TrustInSoft is ready to secure connected cars!

April 17, 2015

How TrustInSoft will innovate the connected vehicle market

Connected Vehicles and TrustInSoft

TrustInSoft has been selected among 8 French companies to tackle the US market for connected vehicles.

The jury was composed of selected experts:

  • Dr. Chris Urmson, Director, Self-Driving Cars Project Google,
  • Dr. Peter Sweatman, Director, University of Michigan Transportation Research Institute UMTRI, University of Michigan,
  • Dr. Andrew Brown, Vice President and Chief Technologist, Delphi
  • Mr. Phil Abram, Chief Infotainment Officer, General Motors Corporation,
  • Mr.
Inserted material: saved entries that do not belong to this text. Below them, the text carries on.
/-- A bag of an `sgred` lands as one group: its output row (R369).
DEDUCED, unsafe (log 81); DEDUCED, safe (log 84). -/
def Mach.bagGroup (m : Mach) (k i : Nat) (o : SOp) (op : BankOp) : Mach :=
  let lo := o.b * o.bsz
  let hi := lo + o.bsz
  let a := m.engAcc k o.asn o.lvl
  let es := (lyType o.rec_).size
  -- The rows that a bag had combined when its unit was saved are combined again; they have been counted (log 18).
  let before := if lo < o.pos && o.cache.isEmpty && o.acc.isNone then m.bagRows a o op lo (o.pos - lo) [] none (0, 0)
    else .ok ((none, o.cache, o.acc, 0, 0), m)
  let all := before.bind fun x => match x with
    | ((none, c, acc, _, _), m) => m.bagRows a o op o.pos (hi - o.pos) c acc (0, 0)
    | ((some f, c, acc, _, _), m) => .ok ((some f, c, acc, 0, 0), m)
  match all with
  | .error m' => m.keepClose m' a.die
  | .ok ((some (j, f), c, acc, oor, pi), m') =>
    if (m.token (k / 2) o.tk.toNat).status == 3 then m
    else
      let (kd, x) := copyKind f
      (m'.modToken (k / 2) o.tk.toNat fun t => (t.count oor pi).fault 0x11 kd x j 0).modOp k i fun o =>
        { o with faulted := true, pos := j, cache := c, acc := acc }
  | .ok ((none, _, acc, oor, pi), m') =>
    let out := acc.getD []
    let base := if o.cb.isSome then 0 else o.b * rowBytes o.rec_
    let ps := out.zipIdx.map fun (y : (Nat × Bool) × Nat) => (⟨lo, base + y.2 * es, y.1.1, y.1.2⟩ : Piece)
    let g : Grp := { pieces := ps, counts := [(lo, oor, pi + nb (out.any (·.2)))] }
    (m.grpLand m' k i { o with acc := none } a g hi hi (rowBytes o.rec_)).modOp k i fun o => { o with acc := none }

/-- What an `sscadd` batch has read: its updates with their table addresses, the counts of each position, and the stop. -/
structure AddGrp where
  els : List HeldEl := []
  counts : List (Nat × Nat × Nat) := []
  stop : Option (Nat × BitVec 8 × BitVec 4) := none
  cache : SecCache := []

/-- The updates of an `sscadd` batch, positions in ascending order (R370). An error with the machine while a read must
wait. -/
def Mach.addRows (m : Mach) (a : Acc) (o : SOp) (j : Nat) : Nat → AddGrp → Except Mach (AddGrp × Mach)
  | 0, g => .ok (g, m)
  | n + 1, g =>
    let r := o.rec_
    let es := (lyType r).size
    let bound := lyExt r 1
    match m.rdAny a g.cache (o.idx + w64 (j * o.it.size)) o.it.size with
    | (.error none, _, m) => .error m
    | (.error (some f), _, m) => .ok ({ g with stop := some (j, f) }, m)
    | (.ok (_, true), c, m) => m.addRows a o (j + 1) n { g with cache := c, counts := g.counts ++ [(j, 0, 1)] }
    | (.ok (v, false), c, m) =>
      let x := idxVal o.it v
      let inside := 0 ≤ x && x < bound
      let g := { g with cache := c, counts := g.counts ++ [(j, nb !inside, 0)] }
      if !inside && (o.pol != .clamp || bound = 0) then m.addRows a o (j + 1) n g
      else
        let i := if inside then x.toNat else bound - 1
        let src := (List.range (lyWin r 0)).map fun y => ElSrc.mem ((o.dst.getD 0) + w64 (j * rowBytes r + y * es))
        match m.rdEls a es src c [] with
        | .error m => .error m
        | .ok (.error f, _, m) => .ok ({ g with stop := some (j, f) }, m)
        | .ok (.ok l, c, m) =>
          let new := l.zipIdx.filterMap fun (y : (Nat × Bool) × Nat) => match lyRow r i y.2 with
            | .mem va => some (⟨j, va, w64 y.1.1, y.1.2⟩ : HeldEl)
            | .val _ => none
          m.addRows a o (j + 1) n { g with cache := c, els := g.els ++ new }

/-- Send the updates of a batch, counted on its token. -/
def Mach.sendTok (m : Mach) (a : Acc) (t : ETy) (op : BankOp) (tok : BitVec 10 × BitVec 3) : List HeldEl → Option Mach
  | [] => some m
  | e :: r => (m.sendUpd a e.va t op e.val.toNat e.pois (some tok) none).bind fun m => m.sendTok a t op tok r

/-- A batch of `sscadd` sends its updates (R370): its table pages are confirmed first, and a fault at a position applies those below it. -/
def Mach.scaddGroup (m : Mach) (k i : Nat) (o : SOp) (op : BankOp) : Mach :=
  let lo := o.b * o.bsz
  let hi := min (lo + o.bsz) o.n
  let a := m.engAcc k o.asn o.lvl
  let tk := o.tk.toNat
  match m.addRows a o o.pos (hi - o.pos) {} with
  | .error m1 => m.keepClose m1 a.die
  | .ok (g, m1) =>
    let (f, m1) := match m1.confirmAll a g.els with
      | .error (c, x, el) => (some (el.e, c, x), m1)
      | .ok m1 => (g.stop, m1)
    let lim := match f with | some (e, _) => e | none => hi
    if f.isSome && (m.token (k / 2) tk).status == 3 then m
    else match m1.sendTok a (lyType o.rec_) op (BitVec.ofNat 10 k, o.tk) (g.els.filter (·.e < lim)) with
      | none => m
      | some m =>
        let cs := g.counts.filter (·.1 < lim)
        let m := m.modToken (k / 2) tk (·.count (cs.foldl (fun n c => n + c.2.1) 0) (cs.foldl (fun n c => n + c.2.2) 0))
        match f with
        | some (e, c) =>
          let (kd, x) := copyKind c
          (m.modToken (k / 2) tk (·.fault 0x11 kd x e 0)).modOp k i fun o => { o with faulted := true, pos := e }
        | none =>
          (m.modToken (k / 2) tk fun t => if t.status = 3 then t else { t with resume := hi }).modOp k i fun o =>
            { o with pos := hi, landed := true }

/-! ## The order of operations (R172, R195) -/

/-- The order in which the groups of two commands land is left open: both write slots of one circular buffer, and a slot that completes early
waits for every older one (R171). All other accesses of the queue arrive in the order in which they were accepted (R165, R195). -/
def SOp.apart (x y : SOp) : Bool := x.cb.isSome && x.cb == y.cb

/-- The side has landed, and its commands of level U stand still until it is back at U (R222), or its unit runs no further (R120). -/
def Mach.still (m : Mach) (k : Nat) (o : SOp) : Bool := ((m.side k).landed || (m.side k).cancelTold) && o.lvl == .U

/-- A group of the `i`-th command may land: its operation has started, and every older command of the queue is apart from it; after a
landing the commands of level U stand still (R222).
DEDUCED, unsafe (log 77). -/
def Mach.mayLand (m : Mach) (k i : Nat) (o : SOp) : Bool :=
  o.started && !o.landed && !o.faulted && !m.still k o && ((m.sx k).sq.take i).all fun x => x.faulted || x.apart o

/-- COPY_GROUP_LANDING (R217): the next element group of a command lands. -/
def execCopyGroupLanding (side : BitVec 10) (i : BitVec 8) (s : State) : Host.Outcome State Fault Refusal :=
  run (fun m =>
    let k := side.toNat
    if !m.owns k 7 then m
    else match (m.sx k).sq[i.toNat]? with
      | none => m
      | some o =>
        if !m.mayLand k i.toNat o then m
        else match o.kind with
          | .cpy => m.cpyGroup k i.toNat o
          | .sgath p => m.gathGroup k i.toNat o p
          | .sgred op => m.bagGroup k i.toNat o op
          | .sscadd op => m.scaddGroup k i.toNat o op) s

/-- The current operation of the `i`-th command is counted in its token's pend (R172). -/
def Mach.inPend (m : Mach) (k i : Nat) (o : SOp) : Bool :=
  let ahead := ((m.sx k).sq.take i).foldl (fun n x => if x.tk == o.tk then n + (x.ops - x.b) else n) 0
  ahead < (m.token (k / 2) o.tk.toNat).pend

/-- The current operation of a command may start: counted in pend, no marker ahead of it, and a slot to claim (R171, R195). -/
def Mach.mayStart (m : Mach) (k i : Nat) (o : SOp) : Bool :=
  !o.started && !o.faulted && !m.still k o && m.inPend k i o && !m.markBlocks k 2 o.tick
    && (match o.cb, o.slot with | some c, none => !(m.cbuf k c).full | _, _ => true)

/-- STREAM_OPERATION_START (R171, R367): the oldest operation that may start does. -/
def execStreamOperationStart (side : BitVec 10) (s : State) : Host.Outcome State Fault Refusal :=
  run (fun m =>
    let k := side.toNat
    if !m.owns k 7 then m
    else match (m.sx k).sq.zipIdx.find? fun (x : SOp × Nat) => m.mayStart k x.2 x.1 with
      | none => m
      | some (o, i) =>
        let (o, m) := m.claim k o
        m.modOp k i fun _ => { o with started := true }) s

/-- An update that a token counts is still on its way (R67). -/
def Mach.updOpen (m : Mach) (tok : BitVec 10 × BitVec 3) : Bool :=
  let is := fun (u : BankUpd) => u.tok == some tok
  let has := fun (w : BWrite) => match w with | .upd u => is u | _ => false
  m.dev.dies.any fun (_, d) => d.upds.any is || d.batch.any has || d.rx.any fun b => b.ws.any has

/-- STREAM_OPERATION_FINISH (R173): operations finish in the order of the queue, once their bytes have landed and their updates are
applied. -/
def execStreamOperationFinish (side : BitVec 10) (s : State) : Host.Outcome State Fault Refusal :=
  run (fun m =>
    let k := side.toNat
    if !m.owns k 7 then m
    else match (m.sx k).sq.zipIdx.find? fun (x : SOp × Nat) => !x.1.faulted with
      | none => m
      | some (o, i) =>
        let isAdd := match o.kind with | .sscadd _ => true | _ => false
        if !o.landed || (isAdd && m.updOpen (side, o.tk)) then m
        else
          let m := m.modToken (k / 2) o.tk.toNat Token.finish
          if o.ops ≤ o.b + 1 then m.modSx k fun x => { x with sq := x.sq.eraseIdx i }
          else m.modOp k i fun o => { o with b := o.b + 1, started := false, landed := false, slot := none, cache := [], acc := none }) s

/-- STREAM_PORT_FETCH (R174): a port reads ahead, up to four groups of the greatest vector. -/
def execStreamPortFetch (side : BitVec 10) (sp : BitVec 3) (s : State) : Host.Outcome State Fault Refusal :=
  run (fun m =>
    let k := side.toNat
    let q := (m.sx k).sp.get {} sp.toNat
    let view := (m.side k).vtype.getLsbD 7
    if !m.owns k 7 || (m.side k).landed || (m.side k).cancelTold || 4096 ≤ (q.avail view).length then m
    else match m.portFill k sp.toNat ((q.avail view).length + 1) view 1 with
      | .error m1 => m.keepClose m1 (k / 256)
      | .ok m => m) s

end Sys2Proof.Machine
end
Thomas West, California Program for Advanced Transportation Technology (PATH), The University of California à Berkeley

Here is what TrustInSoft is bringing to the table

1) TrustInSoft is a software security startup that has already made great strides in verifying communication stacks, or the vulnerable interaction between a connected “Thing” and the internet.

For example, TrustInSoft’s static source code analysis tool has been instrumental in finding and eliminating flaws in smart factories, where computers communicate wirelessly with the factories’ assembly machines. By securing the wireless communication stack between the internet and these machines, cars are no longer vulnerable to hackers’ attempted exploitation.

2) Thanks to a growing awareness of security issues plaguing wireless components—including routers—it soon won’t be a cost-effective business model for assembly companies to ignore the security of software components. Once end-users start to demand higher security from every level, router-branding companies, for examples, won’t be able to afford to sell components with anything less than flawless software.

TrustInSoft is able to comprehensively guarantee the absence of entire families of software flaws through the application of multiple formal models. Soon, as awareness grows, companies who can claim “TrustInSoft Verified” status for their connected vehicles’ software components will gain more customers and more profits, despite the cost of thorough source code verification.